Donated $100,000 to the University of Florida in 2003 to fund an acting studio, which is now called the Stephen Root Acting Studio.
Did voice-over work with former Office Space (1999) costar Gary Cole, for the Kim Possible (2002) series.
Appeared in three movies with Ben Affleck: Buffy the Vampire Slayer (1992), Jersey Girl (2004) and Surviving Christmas (2004).
Has a teenage son.
He is in the theatrical trailer for White Oleander (2002) although his scenes were cut from the film itself (other then a very brief voice-over).
With his part as the squirrelly "Milton Waddams" in the cult classic Office Space (1999), Root has developed a fan base; he has said that, from time to time, fans of the movie will either mail him or give him, in person, a red Swingline stapler.
Had filmed scenes for Kindergarten Cop (1990) that were later cut out of the final film.

Personal Quotes (7)

I'm actually a Midwest kid. My dad was in construction, so we moved around every couple of years. I've lived in Muncie, Indiana, Sioux City, Iowa, Kansas City MO, Glen Rock, Wyoming; all over the Midwest. My Dad moved down to Florida when I was in senior high. It was cheap to go to college in Florida, so I became a Gator for four years. That's where I started doing theater.
[on making Dodgeball: A True Underdog Story (2004)] Well, it was a lot of hard work. It was like pitching 100 baseballs every day. We were all iced up by the end of the day. It's hard to throw overhand so many times. 'Vince (Vaughn)' started throwing with his left hand one day, because he was just done. It was a very physical shoot. It was fun, but it wasn't without its aches and pains.
[on coming up with the voice for "Bill", his character on King of the Hill (1997)] I have done a lot of Southern theater; I came out of the University Of Florida.

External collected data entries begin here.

/-! ### State.bumpFresh -/

@[simp] theorem State.bumpFresh_gtick (s : State) : (s.bumpFresh).gtick = s.gtick := rfl
@[simp] theorem State.bumpFresh_mem (s : State) : (s.bumpFresh).mem = s.mem := rfl
@[simp] theorem State.bumpFresh_memPoison (s : State) : (s.bumpFresh).memPoison = s.memPoison := rfl
@[simp] theorem State.bumpFresh_vmem (s : State) : (s.bumpFresh).vmem = s.vmem := rfl
@[simp] theorem State.bumpFresh_vPoison (s : State) : (s.bumpFresh).vPoison = s.vPoison := rfl
@[simp] theorem State.bumpFresh_threads (s : State) : (s.bumpFresh).threads = s.threads := rfl
@[simp] theorem State.bumpFresh_lcores (s : State) : (s.bumpFresh).lcores = s.lcores := rfl
@[simp] theorem State.bumpFresh_wcores (s : State) : (s.bumpFresh).wcores = s.wcores := rfl
@[simp] theorem State.bumpFresh_bolts (s : State) : (s.bumpFresh).bolts = s.bolts := rfl
@[simp] theorem State.bumpFresh_contexts (s : State) : (s.bumpFresh).contexts = s.contexts := rfl
@[simp] theorem State.bumpFresh_fw (s : State) : (s.bumpFresh).fw = s.fw := rfl
@[simp] theorem State.bumpFresh_queues (s : State) : (s.bumpFresh).queues = s.queues := rfl
@[simp] theorem State.bumpFresh_pend (s : State) : (s.bumpFresh).pend = s.pend := rfl
@[simp] theorem State.bumpFresh_stores (s : State) : (s.bumpFresh).stores = s.stores := rfl
@[simp] theorem State.bumpFresh_stamps (s : State) : (s.bumpFresh).stamps = s.stamps := rfl
@[simp] theorem State.bumpFresh_dirs (s : State) : (s.bumpFresh).dirs = s.dirs := rfl
@[simp] theorem State.bumpFresh_dtlb (s : State) : (s.bumpFresh).dtlb = s.dtlb := rfl
@[simp] theorem State.bumpFresh_code (s : State) : (s.bumpFresh).code = s.code := rfl
@[simp] theorem State.bumpFresh_shadow (s : State) : (s.bumpFresh).shadow = s.shadow := rfl
@[simp] theorem State.bumpFresh_jobs (s : State) : (s.bumpFresh).jobs = s.jobs := rfl
@[simp] theorem State.bumpFresh_serials (s : State) : (s.bumpFresh).serials = s.serials := rfl
@[simp] theorem State.bumpFresh_subq (s : State) : (s.bumpFresh).subq = s.subq := rfl
@[simp] theorem State.bumpFresh_spawnU (s : State) : (s.bumpFresh).spawnU = s.spawnU := rfl
@[simp] theorem State.bumpFresh_traces (s : State) : (s.bumpFresh).traces = s.traces := rfl
@[simp] theorem State.bumpFresh_regions (s : State) : (s.bumpFresh).regions = s.regions := rfl
@[simp] theorem State.bumpFresh_nbars (s : State) : (s.bumpFresh).nbars = s.nbars := rfl
@[simp] theorem State.bumpFresh_routers (s : State) : (s.bumpFresh).routers = s.routers := rfl
@[simp] theorem State.bumpFresh_pkts (s : State) : (s.bumpFresh).pkts = s.pkts := rfl
@[simp] theorem State.bumpFresh_xfers (s : State) : (s.bumpFresh).xfers = s.xfers := rfl
@[simp] theorem State.bumpFresh_dwell (s : State) : (s.bumpFresh).dwell = s.dwell := rfl
@[simp] theorem State.bumpFresh_sensors (s : State) : (s.bumpFresh).sensors = s.sensors := rfl
@[simp] theorem State.bumpFresh_sensorLog (s : State) : (s.bumpFresh).sensorLog = s.sensorLog := rfl
@[simp] theorem State.bumpFresh_trips (s : State) : (s.bumpFresh).trips = s.trips := rfl
@[simp] theorem State.bumpFresh_grants (s : State) : (s.bumpFresh).grants = s.grants := rfl
@[simp] theorem State.bumpFresh_intervalPids (s : State) : (s.bumpFresh).intervalPids = s.intervalPids := rfl
@[simp] theorem State.bumpFresh_boosted (s : State) : (s.bumpFresh).boosted = s.boosted := rfl
@[simp] theorem State.bumpFresh_interval (s : State) : (s.bumpFresh).interval = s.interval := rfl
@[simp] theorem State.bumpFresh_outside (s : State) : (s.bumpFresh).outside = s.outside := rfl
@[simp] theorem State.bumpFresh_off (s : State) : (s.bumpFresh).off = s.off := rfl
@[simp] theorem State.bumpFresh_mcks (s : State) : (s.bumpFresh).mcks = s.mcks := rfl
@[simp] theorem State.bumpFresh_raceLogged (s : State) : (s.bumpFresh).raceLogged = s.raceLogged := rfl
@[simp] theorem State.bumpFresh_agenda (s : State) : (s.bumpFresh).agenda = s.agenda := rfl
@[simp] theorem State.bumpFresh_cur (s : State) : (s.bumpFresh).cur = s.cur := rfl
@[simp] theorem State.bumpFresh_note (s : State) : (s.bumpFresh).note = s.note := rfl
@[simp] theorem State.bumpFresh_phase (s : State) : (s.bumpFresh).phase = s.phase := rfl
@[simp] theorem State.bumpFresh_seq (s : State) : (s.bumpFresh).seq = s.seq := rfl

/-! ### State.block -/

@[simp] theorem State.block_gtick (s : State) : (s.block).gtick = s.gtick := rfl
@[simp] theorem State.block_mem (s : State) : (s.block).mem = s.mem := rfl
@[simp] theorem State.block_memPoison (s : State) : (s.block).memPoison = s.memPoison := rfl
@[simp] theorem State.block_vmem (s : State) : (s.block).vmem = s.vmem := rfl
@[simp] theorem State.block_vPoison (s : State) : (s.block).vPoison = s.vPoison := rfl
@[simp] theorem State.block_threads (s : State) : (s.block).threads = s.threads := rfl
@[simp] theorem State.block_lcores (s : State) : (s.block).lcores = s.lcores := rfl
@[simp] theorem State.block_wcores (s : State) : (s.block).wcores = s.wcores := rfl
@[simp] theorem State.block_bolts (s : State) : (s.block).bolts = s.bolts := rfl
@[simp] theorem State.block_contexts (s : State) : (s.block).contexts = s.contexts := rfl
@[simp] theorem State.block_fw (s : State) : (s.block).fw = s.fw := rfl
@[simp] theorem State.block_queues (s : State) : (s.block).queues = s.queues := rfl
@[simp] theorem State.block_pend (s : State) : (s.block).pend = s.pend := rfl
@[simp] theorem State.block_stores (s : State) : (s.block).stores = s.stores := rfl
@[simp] theorem State.block_stamps (s : State) : (s.block).stamps = s.stamps := rfl
@[simp] theorem State.block_dirs (s : State) : (s.block).dirs = s.dirs := rfl
@[simp] theorem State.block_dtlb (s : State) : (s.block).dtlb = s.dtlb := rfl
@[simp] theorem State.block_code (s : State) : (s.block).code = s.code := rfl
@[simp] theorem State.block_shadow (s : State) : (s.block).shadow = s.shadow := rfl
@[simp] theorem State.block_jobs (s : State) : (s.block).jobs = s.jobs := rfl
@[simp] theorem State.block_serials (s : State) : (s.block).serials = s.serials := rfl
@[simp] theorem State.block_subq (s : State) : (s.block).subq = s.subq := rfl
@[simp] theorem State.block_spawnU (s : State) : (s.block).spawnU = s.spawnU := rfl
@[simp] theorem State.block_traces (s : State) : (s.block).traces = s.traces := rfl
@[simp] theorem State.block_regions (s : State) : (s.block).regions = s.regions := rfl
@[simp] theorem State.block_nbars (s : State) : (s.block).nbars = s.nbars := rfl
@[simp] theorem State.block_routers (s : State) : (s.block).routers = s.routers := rfl
@[simp] theorem State.block_pkts (s : State) : (s.block).pkts = s.pkts := rfl
@[simp] theorem State.block_xfers (s : State) : (s.block).xfers = s.xfers := rfl
@[simp] theorem State.block_dwell (s : State) : (s.block).dwell = s.dwell := rfl
@[simp] theorem State.block_sensors (s : State) : (s.block).sensors = s.sensors := rfl
@[simp] theorem State.block_sensorLog (s : State) : (s.block).sensorLog = s.sensorLog := rfl
@[simp] theorem State.block_trips (s : State) : (s.block).trips = s.trips := rfl
@[simp] theorem State.block_grants (s : State) : (s.block).grants = s.grants := rfl
@[simp] theorem State.block_intervalPids (s : State) : (s.block).intervalPids = s.intervalPids := rfl
@[simp] theorem State.block_boosted (s : State) : (s.block).boosted = s.boosted := rfl
@[simp] theorem State.block_interval (s : State) : (s.block).interval = s.interval := rfl
@[simp] theorem State.block_outside (s : State) : (s.block).outside = s.outside := rfl
@[simp] theorem State.block_off (s : State) : (s.block).off = s.off := rfl
@[simp] theorem State.block_mcks (s : State) : (s.block).mcks = s.mcks := rfl
@[simp] theorem State.block_raceLogged (s : State) : (s.block).raceLogged = s.raceLogged := rfl
@[simp] theorem State.block_agenda (s : State) : (s.block).agenda = s.agenda := rfl
@[simp] theorem State.block_cur (s : State) : (s.block).cur = s.cur := rfl
@[simp] theorem State.block_phase (s : State) : (s.block).phase = s.phase := rfl
@[simp] theorem State.block_seq (s : State) : (s.block).seq = s.seq := rfl
@[simp] theorem State.block_fresh (s : State) : (s.block).fresh = s.fresh := rfl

I did do a lot of Southern plays in New York and regional stuff on the East Coast, so I had done "Driving Miss Daisy" and all of these things. So it was kind of an amalgamation of those things. I actually auditioned for "Dale" first. It didn't feel right to me, so I said, "Let me try this guy". That felt a lot more comfortable.
My whole career, I've tried to bounce back and forth between everything, and not get typed out. I've done a pretty good job of not getting typed. So I'll do a lot of comedy, and then I'll not do comedy for a year, do The West Wing (1999) and then do something else. You have to remind casting directors out here that you don't just do one thing. There's a lot of people who do just one thing.

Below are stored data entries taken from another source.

-- ==== Sys2Proof/Laws/PerInstr.lean ====
section
/-! SUPPORT. For every constructor: its opcode is below 512, gives the instruction back with its fields, and is the one
under which R52 accepts it. A step that is no instruction has no opcode. -/

namespace Sys2Proof.Laws.Opcodes

open Sys2Proof.Machine

/-- An instruction's opcode and fields name it, and its fields are accepted under that opcode (R52, R64). -/
def Statement (i : Instr) : Prop :=
  ∀ op f, instrFields i = some (op, f) → op < 512 ∧ instrOf op f = some i ∧ i.wellFormed = fieldsOk op f

theorem of {i : Instr} (op : Nat) (f : Fields) (h : instrFields i = some (op, f)) (hl : op < 512)
    (hi : instrOf op f = some i) (hw : i.wellFormed = fieldsOk op f) : Statement i := fun _ _ h' => by
  rw [h] at h'
  cases h'
  exact ⟨hl, hi, hw⟩

theorem none_of {i : Instr} (h : instrFields i = none) : Statement i := fun _ _ h' => by rw [h] at h'; cases h'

(2007) My goal as an actor was to work-to be a working actor, whether it was in theater, and, well, I didn't even consider film and television when I was in New York, but what came along, came along. So, in that sense, I have achieved my goal of being a working actor. And luckily enough, I have recognition to be able to do jobs that I want to do instead of doing jobs for money, which is an enviable position to be in. It's what you work for your whole life anyway, to take jobs that interest you and not jobs that are just crap.
[on his early TV work] I enjoyed doing Night Court (1984), because Harry Anderson actually wrote me a second episode that I came and did for them. They were all fun. I did a lot of '(Steven) Bochco' stuff-Civil Wars (1991), NYPD Blue (1993). It was all fun. I got to do Star Trek: The Next Generation (1987). I was a lawyer one day and a Klingon the next.
[on his role in Ghost (1990)] That was fun. It was one of the first couple of films that I did in New York. Doing Broadway, you are able to get in to some film auditions at the same time. I did Ghost (1990) and Crocodile Dundee II (1988) within two or three months of each other. It was great to work with 'Demi (Moore)'. We both had little kids at the time. We talked mostly about that.